UppuluriKalyani/ML-Nexus

Add GAN Model for Image Generation using CIFAR-10 Dataset

Closed this issue · 2 comments

Is your feature request related to a problem? Please describe.

Currently, the repository lacks a Generative Adversarial Network (GAN) for image generation based on the CIFAR-10 dataset. A GAN would enable the model to create synthetic images resembling the CIFAR-10 classes, contributing to the dataset’s augmentation and better generalization in related tasks.
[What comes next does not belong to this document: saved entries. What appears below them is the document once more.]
-- ==== Sys2Proof/Laws/FrameOps.lean ====
section
/-!
SUPPORT. What the shared operations, memory, links and the router leave unchanged.
-/

namespace Sys2Proof.Machine

open Sys2Proof

@[simp] theorem State.each_pending {α : Type} (f : State → α → State) (h : ∀ s a, (f s a).pending = s.pending) (l : List α)
    (s : State) : (s.each l f).pending = s.pending := by
  induction l generalizing s with
  | nil => rfl
  | cons a l ih => exact (ih (f s a)).trans (h s a)

@[simp] theorem foldl_pending {α : Type} (f : State → α → State) (h : ∀ s a, (f s a).pending = s.pending) (l : List α)
    (s : State) : (l.foldl f s).pending = s.pending := State.each_pending f h l s

@[simp] theorem foldl_snd_pending {α β : Type} (f : β × State → α → β × State)
    (h : ∀ r a, (f r a).2.pending = r.2.pending) (l : List α) (r : β × State) : (l.foldl f r).2.pending = r.2.pending := by
  induction l generalizing r with
  | nil => rfl
  | cons a l ih => exact (ih (f r a)).trans (h r a)

@[simp] theorem foldr_snd_pending {α β : Type} (f : α → β × State → β × State)
    (h : ∀ a r, (f a r).2.pending = r.2.pending) (l : List α) (r : β × State) : (l.foldr f r).2.pending = r.2.pending := by
  induction l with
  | nil => rfl
  | cons a l ih => exact (h a _).trans ih

@[simp] theorem State.each_hbm {α : Type} (f : State → α → State) (h : ∀ s a, (f s a).hbm = s.hbm) (l : List α)
    (s : State) : (s.each l f).hbm = s.hbm := by
  induction l generalizing s with
  | nil => rfl
  | cons a l ih => exact (ih (f s a)).trans (h s a)

@[simp] theorem foldl_hbm {α : Type} (f : State → α → State) (h : ∀ s a, (f s a).hbm = s.hbm) (l : List α)
    (s : State) : (l.foldl f s).hbm = s.hbm := State.each_hbm f h l s

@[simp] theorem foldl_snd_hbm {α β : Type} (f : β × State → α → β × State)
    (h : ∀ r a, (f r a).2.hbm = r.2.hbm) (l : List α) (r : β × State) : (l.foldl f r).2.hbm = r.2.hbm := by
  induction l generalizing r with
  | nil => rfl
  | cons a l ih => exact (ih (f r a)).trans (h r a)

@[simp] theorem foldr_snd_hbm {α β : Type} (f : α → β × State → β × State)
    (h : ∀ a r, (f a r).2.hbm = r.2.hbm) (l : List α) (r : β × State) : (l.foldr f r).2.hbm = r.2.hbm := by
  induction l with
  | nil => rfl
  | cons a l ih => exact (h a _).trans ih

@[simp] theorem State.each_sec {α : Type} (f : State → α → State) (h : ∀ s a, (f s a).sec = s.sec) (l : List α)
    (s : State) : (s.each l f).sec = s.sec := by
  induction l generalizing s with
  | nil => rfl
  | cons a l ih => exact (ih (f s a)).trans (h s a)

@[simp] theorem foldl_sec {α : Type} (f : State → α → State) (h : ∀ s a, (f s a).sec = s.sec) (l : List α)
    (s : State) : (l.foldl f s).sec = s.sec := State.each_sec f h l s

@[simp] theorem foldl_snd_sec {α β : Type} (f : β × State → α → β × State)
    (h : ∀ r a, (f r a).2.sec = r.2.sec) (l : List α) (r : β × State) : (l.foldl f r).2.sec = r.2.sec := by
  induction l generalizing r with
  | nil => rfl
  | cons a l ih => exact (ih (f r a)).trans (h r a)

@[simp] theorem foldr_snd_sec {α β : Type} (f : α → β × State → β × State)
    (h : ∀ a r, (f a r).2.sec = r.2.sec) (l : List α) (r : β × State) : (l.foldr f r).2.sec = r.2.sec := by
  induction l with
  | nil => rfl
  | cons a l ih => exact (h a _).trans ih

@[simp] theorem State.each_owner {α : Type} (f : State → α → State) (h : ∀ s a, (f s a).owner = s.owner) (l : List α)
    (s : State) : (s.each l f).owner = s.owner := by
  induction l generalizing s with
  | nil => rfl
  | cons a l ih => exact (ih (f s a)).trans (h s a)

@[simp] theorem foldl_owner {α : Type} (f : State → α → State) (h : ∀ s a, (f s a).owner = s.owner) (l : List α)
    (s : State) : (l.foldl f s).owner = s.owner := State.each_owner f h l s

@[simp] theorem foldl_snd_owner {α β : Type} (f : β × State → α → β × State)
    (h : ∀ r a, (f r a).2.owner = r.2.owner) (l : List α) (r : β × State) : (l.foldl f r).2.owner = r.2.owner := by
  induction l generalizing r with
  | nil => rfl
  | cons a l ih => exact (ih (f r a)).trans (h r a)

@[simp] theorem foldr_snd_owner {α β : Type} (f : α → β × State → β × State)
    (h : ∀ a r, (f a r).2.owner = r.2.owner) (l : List α) (r : β × State) : (l.foldr f r).2.owner = r.2.owner := by
  induction l with
  | nil => rfl
  | cons a l ih => exact (h a _).trans ih

@[simp] theorem State.each_tim {α : Type} (f : State → α → State) (h : ∀ s a, (f s a).tim = s.tim) (l : List α)
    (s : State) : (s.each l f).tim = s.tim := by
  induction l generalizing s with
  | nil => rfl
  | cons a l ih => exact (ih (f s a)).trans (h s a)

@[simp] theorem foldl_tim {α : Type} (f : State → α → State) (h : ∀ s a, (f s a).tim = s.tim) (l : List α)
    (s : State) : (l.foldl f s).tim = s.tim := State.each_tim f h l s

@[simp] theorem foldl_snd_tim {α β : Type} (f : β × State → α → β × State)
    (h : ∀ r a, (f r a).2.tim = r.2.tim) (l : List α) (r : β × State) : (l.foldl f r).2.tim = r.2.tim := by
  induction l generalizing r with
  | nil => rfl
  | cons a l ih => exact (ih (f r a)).trans (h r a)

@[simp] theorem foldr_snd_tim {α β : Type} (f : α → β × State → β × State)
    (h : ∀ a r, (f a r).2.tim = r.2.tim) (l : List α) (r : β × State) : (l.foldr f r).2.tim = r.2.tim := by
  induction l with
  | nil => rfl
  | cons a l ih => exact (h a _).trans ih

@[simp] theorem State.each_pwr {α : Type} (f : State → α → State) (h : ∀ s a, (f s a).pwr = s.pwr) (l : List α)
    (s : State) : (s.each l f).pwr = s.pwr := by
  induction l generalizing s with
  | nil => rfl
  | cons a l ih => exact (ih (f s a)).trans (h s a)

@[simp] theorem foldl_pwr {α : Type} (f : State → α → State) (h : ∀ s a, (f s a).pwr = s.pwr) (l : List α)
    (s : State) : (l.foldl f s).pwr = s.pwr := State.each_pwr f h l s

@[simp] theorem foldl_snd_pwr {α β : Type} (f : β × State → α → β × State)
    (h : ∀ r a, (f r a).2.pwr = r.2.pwr) (l : List α) (r : β × State) : (l.foldl f r).2.pwr = r.2.pwr := by
  induction l generalizing r with
  | nil => rfl
  | cons a l ih => exact (ih (f r a)).trans (h r a)

@[simp] theorem foldr_snd_pwr {α β : Type} (f : α → β × State → β × State)
    (h : ∀ a r, (f a r).2.pwr = r.2.pwr) (l : List α) (r : β × State) : (l.foldr f r).2.pwr = r.2.pwr := by
  induction l with
  | nil => rfl
  | cons a l ih => exact (h a _).trans ih

@[simp] theorem State.setWord_frame (x0 : State) (x1 : Nat) (x2 : Word) :
    (State.setWord x0 x1 x2).pending = x0.pending ∧ (State.setWord x0 x1 x2).hbm = x0.hbm ∧ (State.setWord x0 x1 x2).sec = x0.sec ∧ (State.setWord x0 x1 x2).owner = x0.owner ∧ (State.setWord x0 x1 x2).tim = x0.tim ∧ (State.setWord x0 x1 x2).pwr = x0.pwr := by
  unfold State.setWord; simp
Describe the solution you'd like

Implement a GAN model that consists of:

  • Generator: Takes random noise and generates images based on CIFAR-10.
  • Discriminator: Classifies real CIFAR-10 images from the generated ones.
  • The two networks will be trained adversarially, where the Generator aims to fool the Discriminator, and the Discriminator learns to differentiate real and fake images.
  • Ensure the model produces realistic images after a few epochs of training.

Additional context

This feature could be integrated into an existing folder for models or under a new folder dedicated to generative models.
Screenshots and sample images of generated results would be included for better visualization of the GAN performance.

Thanks for creating the issue in ML-Nexus!🎉
Before you start working on your PR, please make sure to:

  • ⭐ Star the repository if you haven't already.
  • Pull the latest changes to avoid any merge conflicts.
  • Attach before & after screenshots in your PR for clarity.
  • Include the issue number in your PR description for better tracking.
    Don't forget to follow @UppuluriKalyani – Project Admin – for more updates!
    Tag @Neilblaze,@SaiNivedh26 for assigning the issue to you.
    Happy open-source contributing!☺️

Hello @Kaibalya27! Your issue #505 has been closed. Thank you for your contribution!